Write balanced equations for the following reactions in basic solution. (a) \(\mathrm{SO}_{2}(g)+\mathrm{I}_{2}(a q) \longrightarrow \mathrm{SO}_{3}(g)+\mathrm{I}^{-}(a q)\) (b) \(\mathrm{Zn}(s)+\mathrm{NO}_{3}^{-}(a q) \longrightarrow \mathrm{NH}_{3}(a q)+\mathrm{Zn}^{2+}(a q)\) (c) \(\mathrm{ClO}^{-}(a q)+\mathrm{CrO}_{2}^{-}(a q) \longrightarrow \mathrm{Cl}^{-}(a q)+\mathrm{CrO}_{4}^{2-}(a q)\) (d) \(\mathrm{K}(s)+\mathrm{H}_{2} \mathrm{O} \longrightarrow \mathrm{K}^{+}(a q)+\mathrm{H}_{2}(g)\)

Which of the changes below will increase the voltage of the following cell? \(\mathrm{Co}\left|\mathrm{Co}^{2+}(0.010 \mathrm{M}) \| \mathrm{H}^{+}(0.010 \mathrm{M})\right| \mathrm{H}_{2}(0.500 \mathrm{~atm}) \mid \mathrm{Pt}\) (a) Increase the volume of \(\mathrm{CoCl}_{2}\) solution from \(100 \mathrm{~mL}\) to \(300 \mathrm{~mL}\). (b) Increase \(\left[\mathrm{H}^{+}\right]\) from \(0.010 \mathrm{M}\) to \(0.500 \mathrm{M}\). (c) Increase the pressure of \(\mathrm{H}_{2}\) from 0.500 atm to \(1 \mathrm{~atm}\). (d) Increase the mass of the Co electrode from \(15 \mathrm{~g}\) to \(25 \mathrm{~g}\). (e) Increase \(\left[\mathrm{Co}^{2+}\right]\) from \(0.010 \mathrm{M}\) to \(0.500 \mathrm{M}\).

An alloy made up of tin and copper is prepared by simultaneously electroplating the two metals from a solution containing \(\mathrm{Sn}\left(\mathrm{NO}_{3}\right)_{2}\) and \(\mathrm{Cu}\left(\mathrm{NO}_{3}\right)_{2}\).
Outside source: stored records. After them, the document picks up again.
-- ==== Sys2Proof/Machine/RegMap.lean ====
section
/-!
DEFINITION. The register map: one row for every register of the manual's tables, with its BAR0 offset, its repetition,
its width, and the masks of its fields by access code (R8): rw, w1c, rc; the reset value (R359 and the tables of each
chapter). A field without a bit in a mask is read-only, write-only or reserved. Values that the manual gives "Per part" or
"From journal" are 0 here (log 4: DESIGN CHOICE).
-/
namespace Sys2Proof.Machine

/-- Which accesses of a virtual function a register refuses (R53 and the chapter that owns the register); the rules that
name a partition are checked by the operation of the register. -/
inductive VfAccess where
  /-- Open to a virtual function, or checked by the operation that the access starts. -/
  | any
  /-- Only the physical function may write it. -/
  | pfWrite
  /-- Only the physical function may read or write it. -/
  | pfOnly
deriving DecidableEq, Repr

/-- One row of the register map: `count` registers `stride` bytes apart, each with `count2` copies `stride2` apart. -/
structure RegRow where
  name : String
  off : Nat
  count : Nat
  stride : Nat
  count2 : Nat
  stride2 : Nat
  bytes : Nat
  perFn : Bool
  vf : VfAccess
  rw : Nat
  w1c : Nat
  rc : Nat
  reset : Nat
deriving DecidableEq, Repr

/-- GLB_ID (R359). -/
def Reg.glbId : Nat := 0x0
/-- GLB_UID (R359). -/
def Reg.glbUid : Nat := 0x8
/-- GLB_STATUS (R359). -/
def Reg.glbStatus : Nat := 0x10
/-- GLB_TIME (R359). -/
def Reg.glbTime : Nat := 0x18
/-- GLB_PPS (R360). -/
def Reg.glbPps : Nat := 0x20
/-- GLB_PPS_STAT (R360). -/
def Reg.glbPpsStat : Nat := 0x28
/-- GLB_CAPS0 (R361). -/
def Reg.glbCaps0 : Nat := 0x40
/-- GLB_CAPS1 (R361). -/
def Reg.glbCaps1 : Nat := 0x48
/-- GLB_CAPS2 (R361). -/
def Reg.glbCaps2 : Nat := 0x50
/-- GLB_CAPS3 (R361). -/
def Reg.glbCaps3 : Nat := 0x58
/-- GLB_CAPS4 (R361). -/
def Reg.glbCaps4 : Nat := 0x60
/-- GLB_CAPS5 (R361). -/
def Reg.glbCaps5 : Nat := 0x68
/-- GLB_CAPS6 (R361). -/
def Reg.glbCaps6 : Nat := 0x70
/-- GLB_CAPS7 (R361). -/
def Reg.glbCaps7 : Nat := 0x78
/-- HIF_LINK (R362). -/
def Reg.hifLink : Nat := 0x10000
/-- HIF_B2WIN (R362). -/
def Reg.hifB2win : Nat := 0x10008
/-- HIF_MAIL_DB (R362). -/
def Reg.hifMailDb : Nat := 0x10010
/-- HIF_MAIL_STAT (R362). -/
def Reg.hifMailStat : Nat := 0x10018
/-- HIF_NOTE (R362). -/
def Reg.hifNote : Nat := 0x10020
/-- HIF_HDROP (R362). -/
def Reg.hifHdrop : Nat := 0x10028
/-- QM_QTAB (R189). -/
def Reg.qmQtab : Nat := 0x20000
/-- QM_QCMD (R189). -/
def Reg.qmQcmd : Nat := 0x20010
/-- QM_QSEL (R189). -/
def Reg.qmQsel : Nat := 0x20018
/-- QM_QINFO (R189). -/
def Reg.qmQinfo : Nat := 0x20020
/-- QM_SEMOP (R190). -/
def Reg.qmSemop : Nat := 0x20040
/-- QM_SEMs (R161). -/
def Reg.qmSem (i : Nat) : Nat := 0x30000 + 0x4 * i
/-- QM_STALL_TIME (R202). -/
def Reg.qmStallTime : Nat := 0x20050
/-- QM_STALL (R202). -/
def Reg.qmStall : Nat := 0x20058
/-- QM_PARTp (R336). -/
def Reg.qmPart (i : Nat) : Nat := 0x20100 + 0x8 * i
/-- QM_CYCLE (R344). -/
def Reg.qmCycle : Nat := 0x20200
/-- QM_CSEL (R350). -/
def Reg.qmCsel : Nat := 0x20208
/-- QM_CSLOT (R350). -/
def Reg.qmCslot : Nat := 0x20210
/-- QM_CNOW (R350). -/
def Reg.qmCnow : Nat := 0x20218
/-- QM_LATEp (R350). -/
def Reg.qmLate (i : Nat) : Nat := 0x20300 + 0x8 * i
/-- MMU_ROOT (R49). -/
def Reg.mmuRoot (i : Nat) : Nat := 0x40000 + 0x100 * i
/-- MMU_SEQROOT (R49). -/
def Reg.mmuSeqroot (i : Nat) : Nat := 0x40008 + 0x100 * i
/-- MMU_APERa (R49). -/
def Reg.mmuAper (i : Nat) (j : Nat) : Nat := 0x40010 + 0x100 * i + 0x10 * j
/-- MMU_INV_ADDR (R49). -/
def Reg.mmuInvAddr : Nat := 0x41000
/-- MMU_INV_CMD (R49). -/
def Reg.mmuInvCmd : Nat := 0x41008
/-- MMU_INV_STATUS (R49). -/
def Reg.mmuInvStatus : Nat := 0x41010
/-- MMU_COMMIT (R490). -/
def Reg.mmuCommit : Nat := 0x41100
/-- MEM_CAPACITY (R39). -/
def Reg.memCapacity : Nat := 0x80000
/-- MEM_SPLIT (R39). -/
def Reg.memSplit : Nat := 0x80010
/-- HEARTH_RTABt (R77). -/
def Reg.hearthRtab (i : Nat) (j : Nat) : Nat := 0x100800 + 0x10000 * i + 0x8 * j
/-- HEARTH_EPSTAT (R127). -/
def Reg.hearthEpstat (i : Nat) : Nat := 0x100900 + 0x10000 * i
/-- HEARTH_EFLAG (R127). -/
def Reg.hearthEflag (i : Nat) : Nat := 0x100908 + 0x10000 * i
/-- MEDIA_SCMD_ADDR (R237). -/
def Reg.mediaScmdAddr : Nat := 0x200000
/-- MEDIA_SCMD (R237). -/
def Reg.mediaScmd : Nat := 0x200008
/-- MEDIA_SCMD_STAT (R237). -/
def Reg.mediaScmdStat : Nat := 0x200010
/-- MEDIA_POOL (R248). -/
def Reg.mediaPool : Nat := 0x200020
/-- MEDIA_BUFSEL (R248). -/
def Reg.mediaBufsel : Nat := 0x200030
/-- MEDIA_BUFINFO (R248). -/
def Reg.mediaBufinfo : Nat := 0x200038
/-- MEDIA_RELEASE (R245). -/
def Reg.mediaRelease : Nat := 0x200040
/-- MEDIA_RECON_REQ (R255). -/
def Reg.mediaReconReq : Nat := 0x200048
/-- MEDIA_SSEL (R243). -/
def Reg.mediaSsel : Nat := 0x200100
/-- MEDIA_SP0 (R243). -/
def Reg.mediaSp0 : Nat := 0x200108
/-- MEDIA_SP0_PEND (R243). -/
def Reg.mediaSp0Pend : Nat := 0x200110
/-- MEDIA_SP1 (R243). -/
def Reg.mediaSp1 : Nat := 0x200118
/-- MEDIA_SP1_PEND (R243). -/
def Reg.mediaSp1Pend : Nat := 0x200120
/-- MEDIA_COMMIT (R243). -/
def Reg.mediaCommit : Nat := 0x200128
/-- MEDIA_DBs (R239). -/
def Reg.mediaDb (i : Nat) : Nat := 0x210000 + 0x8 * i
/-- CAP_PORTn (R267). -/
def Reg.capPort (i : Nat) : Nat := 0x240000 + 0x10 * i
/-- CAP_PORTSTATn (R267). -/
def Reg.capPortstat (i : Nat) : Nat := 0x240008 + 0x10 * i
/-- CAP_SENSORs (R269). -/
def Reg.capSensor (i : Nat) : Nat := 0x240100 + 0x10 * i
/-- CAP_COMMIT (R270). -/
def Reg.capCommit : Nat := 0x240200
/-- CAP_FSYNCnA (R275). -/
def Reg.capFsyncA (i : Nat) : Nat := 0x240300 + 0x10 * i
/-- CAP_FSYNCnB (R275). -/
def Reg.capFsyncB (i : Nat) : Nat := 0x240308 + 0x10 * i
/-- SHAPE_RINGp (R280). -/
def Reg.shapeRing (i : Nat) : Nat := 0x260000 + 0x10 * i
/-- SHAPE_DBp (R280). -/
def Reg.shapeDb (i : Nat) : Nat := 0x260200 + 0x8 * i
/-- SHAPE_HEADp (R280). -/
def Reg.shapeHead (i : Nat) : Nat := 0x260300 + 0x8 * i
/-- INGEST_RINGc (R293). -/
def Reg.ingestRing (i : Nat) : Nat := 0x270000 + 0x40 * i
/-- INGEST_PARAMc (R293). -/
def Reg.ingestParam (i : Nat) : Nat := 0x270008 + 0x40 * i
/-- INGEST_DBc (R293). -/
def Reg.ingestDb (i : Nat) : Nat := 0x270010 + 0x40 * i
/-- INGEST_STATc (R293). -/
def Reg.ingestStat (i : Nat) : Nat := 0x270018 + 0x40 * i
/-- INGEST_LIMITS (R293). -/
def Reg.ingestLimits : Nat := 0x270800
/-- TRACK_CMD_ADDR (R309). -/
def Reg.trackCmdAddr : Nat := 0x280000
/-- TRACK_CMD (R309). -/
def Reg.trackCmd : Nat := 0x280008
/-- TRACK_CMD_STAT (R309). -/
def Reg.trackCmdStat : Nat := 0x280010
/-- TRACK_POOL (R309). -/
def Reg.trackPool : Nat := 0x280020
/-- TRACK_RINGp (R310). -/
def Reg.trackRing (i : Nat) : Nat := 0x280100 + 0x10 * i
/-- TRACK_DBp (R310). -/
def Reg.trackDb (i : Nat) : Nat := 0x280200 + 0x8 * i
/-- TRACK_HEADp (R310). -/
def Reg.trackHead (i : Nat) : Nat := 0x280300 + 0x8 * i
/-- TRACK_PIPESTATk (R332). -/
def Reg.trackPipestat (i : Nat) : Nat := 0x280400 + 0x8 * i
/-- TRACK_MDBs (R324). -/
def Reg.trackMdb (i : Nat) : Nat := 0x282000 + 0x8 * i
/-- PWR_STATUS (R432). -/
def Reg.pwrStatus : Nat := 0x2C0000
/-- PWR_POWER (R432). -/
def Reg.pwrPower : Nat := 0x2C0008
/-- PWR_TEMP0 (R432). -/
def Reg.pwrTemp0 : Nat := 0x2C0010
/-- PWR_TEMP1 (R432). -/
def Reg.pwrTemp1 : Nat := 0x2C0018
/-- PWR_VOLT (R432). -/
def Reg.pwrVolt : Nat := 0x2C0020
/-- PWR_MARGIN (R432). -/
def Reg.pwrMargin : Nat := 0x2C0028
/-- PWR_THROT (R432). -/
def Reg.pwrThrot : Nat := 0x2C0030
/-- PWR_ENERGYp (R431). -/
def Reg.pwrEnergy (i : Nat) : Nat := 0x2C0100 + 0x8 * i
/-- PWR_ENERGY_DEV (R431). -/
def Reg.pwrEnergyDev : Nat := 0x2C0180
/-- REL_CNTk (R459). -/
def Reg.relCnt (i : Nat) : Nat := 0x2D0000 + 0x4 * i
/-- REL_LOG (R459). -/
def Reg.relLog : Nat := 0x2D0100
/-- REL_FIRSTs (R459). -/
def Reg.relFirst (i : Nat) : Nat := 0x2D0200 + 0x20 * i
/-- REL_SWEEP (R459). -/
def Reg.relSweep : Nat := 0x2D0400
/-- REL_TWIN (R459). -/
def Reg.relTwin : Nat := 0x2D0500
/-- DBG_SNUFF (R471). -/
def Reg.dbgSnuff : Nat := 0x2E0000
/-- DBG_SNUFF_TIME (R471). -/
def Reg.dbgSnuffTime : Nat := 0x2E0008
/-- DBG_MATCH (R470). -/
def Reg.dbgMatch : Nat := 0x2E0020
/-- DBG_CNTCMD (R462). -/
def Reg.dbgCntcmd : Nat := 0x2E0040
/-- DBG_VIOL_COUNT (R53). -/
def Reg.dbgViolCount : Nat := 0x2E0100
/-- DBG_VIOL_LAST (R53). -/
def Reg.dbgViolLast : Nat := 0x2E0108
/-- DBG_TRACE_CFG (R465). -/
def Reg.dbgTraceCfg : Nat := 0x2E0200
/-- DBG_TRACE_STAT (R465). -/
def Reg.dbgTraceStat : Nat := 0x2E0208
/-- DBG_SCAN (R474). -/
def Reg.dbgScan : Nat := 0x2E0300
/-- DBG_BCNTi (R462). -/
def Reg.dbgBcnt (i : Nat) : Nat := 0x2E1000 + 0x8 * i
/-- SEC_BOOTSTAT (R409). -/
def Reg.secBootstat : Nat := 0x2F0000
/-- SEC_VERSIONS (R409). -/
def Reg.secVersions : Nat := 0x2F0008
/-- SEC_ARB0 (R409). -/
def Reg.secArb0 : Nat := 0x2F0010
/-- SEC_ARB1 (R409). -/
def Reg.secArb1 : Nat := 0x2F0018
/-- SEC_PUSH (R401). -/
def Reg.secPush : Nat := 0x2F0020
/-- SEC_CFGINFO (R382). -/
def Reg.secCfginfo : Nat := 0x2F0080
/-- SEC_MEASn (R409). -/
def Reg.secMeas (i : Nat) : Nat := 0x2F0400 + 0x40 * i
If \(20.0 \%\) of the total current is used to plate tin, while \(80.0 \%\) is used to plate copper, what is the percent composition of the alloy?

A metallurgist wants to gold-plate an object with a surface area of 17.21 in \(^{2}\). The gold plating must be 0.00200 in. thick (assume uniform thickness). (a) How many grams of gold \(\left(d=10.5 \mathrm{~g} / \mathrm{cm}^{3}\right)\) are required? (b) How many minutes will it take to plate the object from a solution of AuCN using a current of \(7.00 \mathrm{~A} ?\) Assume \(100 \%\) efficiency.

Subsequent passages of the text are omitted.